July 29th, 2009 · No Comments

Now that the internet has become an ambience, we have become enveloped by it. Just ten years ago, society traveled to the internet. It was something somewhat site-specific, a cafe, a library, a corporate office. At that point, the internet still had a certain physicality- one could move into its reach, and, more importantly, out. In the early days of wi-fi, this locality was something of a game. One might roam around the house, around the office, or around the neighborhood divining the presence of the internet. This was the age of the “hot spot,” spaces that were special for something you could not see, but could access. A pregnant, invisible ether. A magical site.

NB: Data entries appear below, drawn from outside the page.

/-! ### The obligation -/

/-- Settles O23: each request of the procedure is a write that its object's rule answers, VERIFY's end notes the first
failure of R181, and APPLY's end writes the master image into every group that is not fenced. -/
theorem patchProcedure : Obligations.PatchProcedure := by
  unfold Obligations.PatchProcedure
  refine ⟨fun p h1 h2 => ⟨?stage, ?stageRefused⟩, ?verify, ?verifyRefused, ?apply, ?applyRefused, ?discard,
    ?discardRefused, ?found, ?applied, fun s => ⟨?idleVerify, ?idleApply⟩⟩
  case stage => exact (writesBy_patchStage h1 h2).hostStages fun _ _ _ h => patchStage_of_free h
  case stageRefused => exact (writesBy_patchStage h1 h2).hostRefuses (by decide) fun _ _ _ h => patchStage_of_busy h
  case verify => exact (writesBy_patchCommand fun _ _ => rfl).hostSets fun _ _ _ h => patchCommand_verify h
  case verifyRefused =>
    exact (writesBy_patchCommand fun _ _ => rfl).hostRefuses (by decide) fun _ _ _ h => patchCommand_verify_refused h
  case apply =>
    exact (writesBy_patchCommand fun _ _ => rfl).hostSets fun _ _ _ h => patchCommand_apply (applyAllowed_iff.mpr h)
  case applyRefused =>
    refine (writesBy_patchCommand fun _ _ => rfl).hostRefuses (by decide) fun _ _ _ h => patchCommand_apply_refused ?_
    intro allowed
    obtain ⟨verified, rest⟩ := applyAllowed_iff.mp allowed
    rcases h with h | ⟨g, hg, h | h⟩
    · exact h verified
    · exact Bool.false_ne_true ((rest g hg).1.symm.trans h)
    · exact h (rest g hg).2
  case discard => exact (writesBy_patchCommand fun _ _ => rfl).hostStages fun _ _ _ h => patchCommand_discard h
  case discardRefused =>
    exact (writesBy_patchCommand fun _ _ => rfl).hostRefuses (by decide) fun _ _ _ h => patchCommand_discard_refused h
  case found =>
    intro s h b body version found level low family signed
    have finds {n : Nat} (hn : verifyResult s = n) : found (if n = 0 then 3 else n) := reaches_patchVerifyComplete h hn
    refine ⟨fun hf => finds (patchFails_format hf), fun hf hs => finds (patchFails_stepping hf hs), fun hf hs =>
      ⟨fun hm => finds (patchFails_family hf hs hm), fun hm hl => finds (patchFails_level hf hs hm hl),
        fun hm hl hc => finds (patchFails_crc hf hs hm hl hc), fun hm hl hc => ?_⟩⟩
    have last : verifyResult s = if signed then 0 else 0x15 := patchFails_of_crc hf hs hm hl hc
    by_cases hsig : signed
    · rw [if_pos hsig]; exact finds (last.trans (if_pos hsig))
    · rw [if_neg hsig]; exact finds (last.trans (if_neg hsig))
  case applied =>
    intro l s h b hl
    obtain ⟨stores, event, each⟩ := exec_patchApplyComplete h hl
    obtain ⟨hversion, hcrc, hstatus, others⟩ := rd_applied s (appliedVersion s) (crc32c (buildMaster s.patch.base l))
    have hlevel : leAt 8 1 b < 256 := leAt_one_lt 8 b
    refine ⟨_, event, rfl, rfl, rfl, rfl, each, hcrc, ?_, ?_, ?_, hstatus, others, rfl⟩
    · exact (congrArg (· / 2 ^ 16) hversion).trans (versionWord_family _ _ _ hlevel)
    · exact (congrArg (· / 256 % 256) hversion).trans (versionWord_level _ _ _ hlevel)
    · exact (congrArg (Nat.testBit · 0) hversion).trans (versionWord_auth ..)
  case idleVerify => exact fun h => congrArg Host.Outcome.next (if_pos h)
  case idleApply => exact fun h => congrArg Host.Outcome.next (if_pos h)

end Sys2Proof.Machine
end
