-- ==== Sys2Proof/Machine/Flags.lean ====
section
/-!
DEFINITION. The error codes (60_exceptions.md R200, R216) and the register views computed from the state
(10_state.md R33 to R42).
-/

namespace Sys2Proof.Machine

/-- The errors of R200, one constructor per cause. -/
inductive Error where
  | truncDisc | truncLeaf | badSymbol (v : BitVec 9) | dupSymbol (v : BitVec 9) | capacity | degenerate (s : BitVec 9)
  | truncatedStream
  | missingCode (s : BitVec 9)
  | illegalCommand (c : Illegal)
  | freqFinalized | freqNotFinal | noTree | noCodes | encFinished | decFinished
deriving DecidableEq, Repr

/-- `ERR_CODE` (R200): 1 MALFORMED_TREE, 2 TRUNCATED_STREAM, 3 MISSING_CODE, 4 ILLEGAL_COMMAND, 5 SEQUENCE. -/
def Error.code : Error → BitVec 4
  | .truncDisc | .truncLeaf | .badSymbol _ | .dupSymbol _ | .capacity | .degenerate _ => 1
  | .truncatedStream => 2
  | .missingCode _ => 3
  | .illegalCommand _ => 4
  | .freqFinalized | .freqNotFinal | .noTree | .noCodes | .encFinished | .decFinished => 5

/-- The sub-causes of ILLEGAL_COMMAND (R93). -/
def illegalSub : Illegal → BitVec 4
  | .reservedOp => 1
  | .rsvNonzero => 2
  | .argNonzero => 3

/-- `ERR_SUB` (R200, R132, R216). -/
def Error.sub : Error → BitVec 4
  | .truncDisc => 1
  | .truncLeaf => 2
  | .badSymbol _ => 3
  | .dupSymbol _ => 4
  | .capacity => 5
  | .degenerate _ => 6
  | .truncatedStream | .missingCode _ => 0
  | .illegalCommand c => illegalSub c
  | .freqFinalized => 1
  | .freqNotFinal => 2
  | .noTree => 3
  | .noCodes => 4
  | .encFinished => 5
  | .decFinished => 6

/-- `ERR_INFO` (R37, R200): the symbol or leaf value the error concerns, else 0. -/
def Error.info : Error → BitVec 9
  | .badSymbol v | .dupSymbol v | .degenerate v | .missingCode v => v
  | .truncDisc | .truncLeaf | .capacity | .truncatedStream | .illegalCommand _ | .freqFinalized | .freqNotFinal
  | .noTree | .noCodes | .encFinished | .decFinished => 0

/-- A flag at bit `k` of a register. -/
def flagAt (b : Bool) (k : Nat) : Word32 := (BitVec.ofBool b).setWidth 32 <<< k

/-- `STATUS.BUSY` (R72). -/
def State.busy (s : State) : Bool := s.inflight.isSome

/-- `STATUS` (R34). -/
def State.status (s : State) : Word32 :=
  flagAt s.busy 0 ||| flagAt s.error.err 1 ||| flagAt s.freq.final 2 ||| flagAt s.freq.sat 3 |||
  flagAt s.tree.value.isSome 4 ||| flagAt s.tree.src 5 ||| flagAt s.codes.valid 6 ||| flagAt s.codes.encDone 7 |||
  flagAt s.dec.done 8 ||| flagAt s.error.dropped 9

/-- `ERROR` (R35): ERR_CODE in [3:0], ERR_SUB in [7:4]. -/
def State.errorWord (s : State) : Word32 := (s.error.sub ++ s.error.code).setWidth 32

/-- `ERR_CMD` as read (R36). -/
def State.errCmdWord (s : State) : Word32 := s.error.cmd.setWidth 32

/-- `ERR_INFO` as read (R37). -/
def State.errInfoWord (s : State) : Word32 := s.error.info.setWidth 32

/-- `DEC_RESULT` (R33): KIND in [9:8], BYTE in [7:0]. -/
def DecResult.word : DecResult → Word32
  | .none => 0
  | .byte b => 0x100 ||| b.setWidth 32
  | .eof => 0x200
  | .exhausted => 0x300

/-- `PARAM` (R42): COUNT_WIDTH in [7:0], NODE_CAP in [17:8], MAX_CODE_LEN in [26:18]. -/
def State.paramWord (s : State) : Word32 :=
  (BitVec.ofNat 8 s.params.countWidth).setWidth 32 ||| BitVec.ofNat 32 Config.nodeCap <<< 8 |||
  BitVec.ofNat 32 Config.maxCodeLen <<< 18

/-- The number of leaves `L` of a tree (R28). -/
def treeLeaves : Tree → Nat
  | .leaf _ => 1
  | .node l r => treeLeaves l + treeLeaves r

/-- The number of nodes of a tree, leaves and internal nodes (R28). -/
def treeNodes : Tree → Nat
  | .leaf _ => 1
  | .node l r => treeNodes l + treeNodes r + 1

/-- `TREE_INFO` (R40): LEAVES in [8:0], NODES in [25:16]; 0 without a tree. -/
def State.treeInfo (s : State) : Word32 :=
  match s.tree.value with
  | none => 0
  | some t => (BitVec.ofNat 9 (treeLeaves t)).setWidth 32 ||| (BitVec.ofNat 10 (treeNodes t)).setWidth 32 <<< 16

/-- `2^COUNT_WIDTH - 1`, the greatest count (R23, R25). -/
def maxCount (countWidth : Nat) : Word32 := BitVec.ofNat 32 (2 ^ countWidth - 1)

end Sys2Proof.Machine
end

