-- ==== Sys2Proof/WellFormed.lean ====
section
/-!
DEFINITION. Well-formedness: the three field checks of a command word (30_encoding.md R93), the operand check of a
source line (R95), and of an instruction (its operand is the 8-bit ARG by its type, R91, so what is left to say is that
its source line is well formed).
-/

namespace Sys2Proof

/-- Check 1 of R93: OP is one of 0x0..0xA. -/
def Fields.opOk (f : Fields) : Bool := decide (f.op.toNat ≤ 10)

/-- Check 2 of R93: RSV is 0. -/
def Fields.rsvOk (f : Fields) : Bool := f.rsv == 0

/-- The operations with a byte operand, FACC and ENC (R90). -/
def Fields.takesArg (f : Fields) : Bool := f.op == 2 || f.op == 8

/-- Check 3 of R93: ARG is 0 for every operation but FACC and ENC. -/
def Fields.argOk (f : Fields) : Bool := f.takesArg || f.arg == 0

/-- The three checks together. -/
def Fields.wellFormed (f : Fields) : Bool := f.opOk && f.rsvOk && f.argOk

/-- The first check of R93 that fails, if one does. -/
def Fields.illegal? (f : Fields) : Option Illegal :=
  if f.opOk then
    if f.rsvOk then
      if f.argOk then none else some .argNonzero
    else some .rsvNonzero
  else some .reservedOp

/-- FACC and ENC are written with an operand (R95). -/
def Mnemonic.takesOperand : Mnemonic → Bool
  | .facc | .enc => true
  | .nop | .clear | .ffin | .build | .deser | .ser | .cgen | .eeof | .dec => false

/-- R95: one operand in 0..255 for FACC and ENC, none for every other mnemonic. -/
def Source.wellFormed (l : Source) : Bool :=
  match l.operand with
  | none => !l.mnemonic.takesOperand
  | some n => l.mnemonic.takesOperand && decide (n ≤ 255)

/-- The source line of an instruction (R95). -/
def Instr.source : Instr → Source
  | .nop => ⟨.nop, none⟩
  | .clear => ⟨.clear, none⟩
  | .facc b => ⟨.facc, some b.toNat⟩
  | .ffin => ⟨.ffin, none⟩
  | .build => ⟨.build, none⟩
  | .deser => ⟨.deser, none⟩
  | .ser => ⟨.ser, none⟩
  | .cgen => ⟨.cgen, none⟩
  | .enc b => ⟨.enc, some b.toNat⟩
  | .eeof => ⟨.eeof, none⟩
  | .dec => ⟨.dec, none⟩

/-- A well-formed instruction. -/
def Instr.wellFormed (i : Instr) : Bool := i.source.wellFormed

end Sys2Proof
end

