-- ==== Sys2Proof/Machine/TreeSerialize.lean ====
section
/-!
DEFINITION. The tree serializer, SER (43_tree_serialize.md R140, R141).
-/

namespace Sys2Proof.Machine

/-- `ser` (R141). -/
def serTree : Tree → Bits
  | .leaf s => [false] ++ bits9 s
  | .node l r => [true] ++ serTree l ++ serTree r

/-- SER (R140). -/
def execSer (s : State) : Res :=
  unlessError s fun s =>
  match s.tree.value with
  | none => .next (raise (encode .ser) .noTree s)
  | some t => .next (writeBits (encode .ser) (serTree t) false s)

end Sys2Proof.Machine
end

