-- ==== Sys2Proof/Laws/Encoding.lean ====
section
/-!
SUPPORT. The bits of an assembled word and the fields of a word (30_encoding.md R90).
-/

namespace Sys2Proof

/-- The bits of a word assembled from fields: ARG below bit 8, RSV below bit 12, OP above (R90). -/
theorem assembleWord_getLsbD (f : Fields) (k : Nat) :
    (assembleWord f).getLsbD k =
      if k < 8 then f.arg.getLsbD k else if k - 8 < 4 then f.rsv.getLsbD (k - 8) else f.op.getLsbD (k - 8 - 4) := by
  have h1 := BitVec.getLsbD_append (x := f.op ++ f.rsv) (y := f.arg) (i := k)
  have h2 := BitVec.getLsbD_append (x := f.op) (y := f.rsv) (i := k - 8)
  unfold assembleWord
  refine h1.trans ?_
  by_cases h : k < 8
  · simp [h]
  · simp [h, h2]

/-- A word is the assembly of its fields. -/
theorem assembleWord_fieldsOf (w : Word16) : assembleWord (fieldsOf w) = w := by
  apply BitVec.eq_of_getLsbD_eq
  intro k hk
  rw [assembleWord_getLsbD]
  simp only [fieldsOf, BitVec.getLsbD_extractLsb']
  by_cases h : k < 8
  · simp [h]
  · by_cases h2 : k - 8 < 4
    · simp [h, h2, Nat.add_sub_cancel' (Nat.le_of_not_lt h)]
    · have h3 : k - 8 - 4 < 4 := by omega
      have h4 : 12 + (k - 8 - 4) = k := by omega
      simp [h, h2, h3, h4]

/-- The fields of an assembled word are the fields it was assembled from. -/
theorem fieldsOf_assembleWord (f : Fields) : fieldsOf (assembleWord f) = f := by
  cases f with
  | mk op rsv arg =>
    simp only [fieldsOf, Fields.mk.injEq]
    refine ⟨?_, ?_, ?_⟩ <;> apply BitVec.eq_of_getLsbD_eq <;> intro k hk <;>
      rw [BitVec.getLsbD_extractLsb', assembleWord_getLsbD]
    · have h1 : ¬ 12 + k < 8 := by omega
      have h2 : ¬ 12 + k - 8 < 4 := by omega
      have h3 : 12 + k - 8 - 4 = k := by omega
      simp [h1, h2, h3, hk]
    · have h1 : ¬ 8 + k < 8 := by omega
      have h2 : 8 + k - 8 = k := by omega
      simp [h2, hk]
    · simp [hk]

end Sys2Proof
end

For many of us, the experience of the internet was connected to those spaces. A corner where a neighbor’s unlocked wireless came in strongest was something of a special place, even if it was on top of a dryer. One particular hot spot in my father’s house was next to a window which framed a long view of the Jackson Street T-Stop and the hills of Jamaica Plain. It would be impossible for me to divorce the experience of the boundless and infinite (for that is generally what I connect with the experience of the internet) from that imperial vista. Not to say that only such views can compliment a “hot spot.” To the contrary, “hot spots” in dark, windowless corners are all the better for the experience of the networked sublime. In a place where one feels trapped, the exploding second space of a strong internet connection feels like an escape by floo powder.

Which of course reminds us of the sheer disembodying effect of internet use. Like the cliched image of the out-of-body-experience, the internet always takes us out of ourselves, above our physicality, to a plane that plato might have endorsed for its purity in abstraction. But unlike the out of body experience, the internet rarely points us back to our bodies, save in the mediated re-representations of ourselves (like facebook photos, digital profiles, usernames, and avatars) that supplement our desire for the physical with a new physicality. A body that is not one. A body that is the sign of a body (it has the photographic trace of the body, it answers to the body, it mimics the names of the body, but it is not a body). A body that has taken on a second life, or perhaps a primary life of its own.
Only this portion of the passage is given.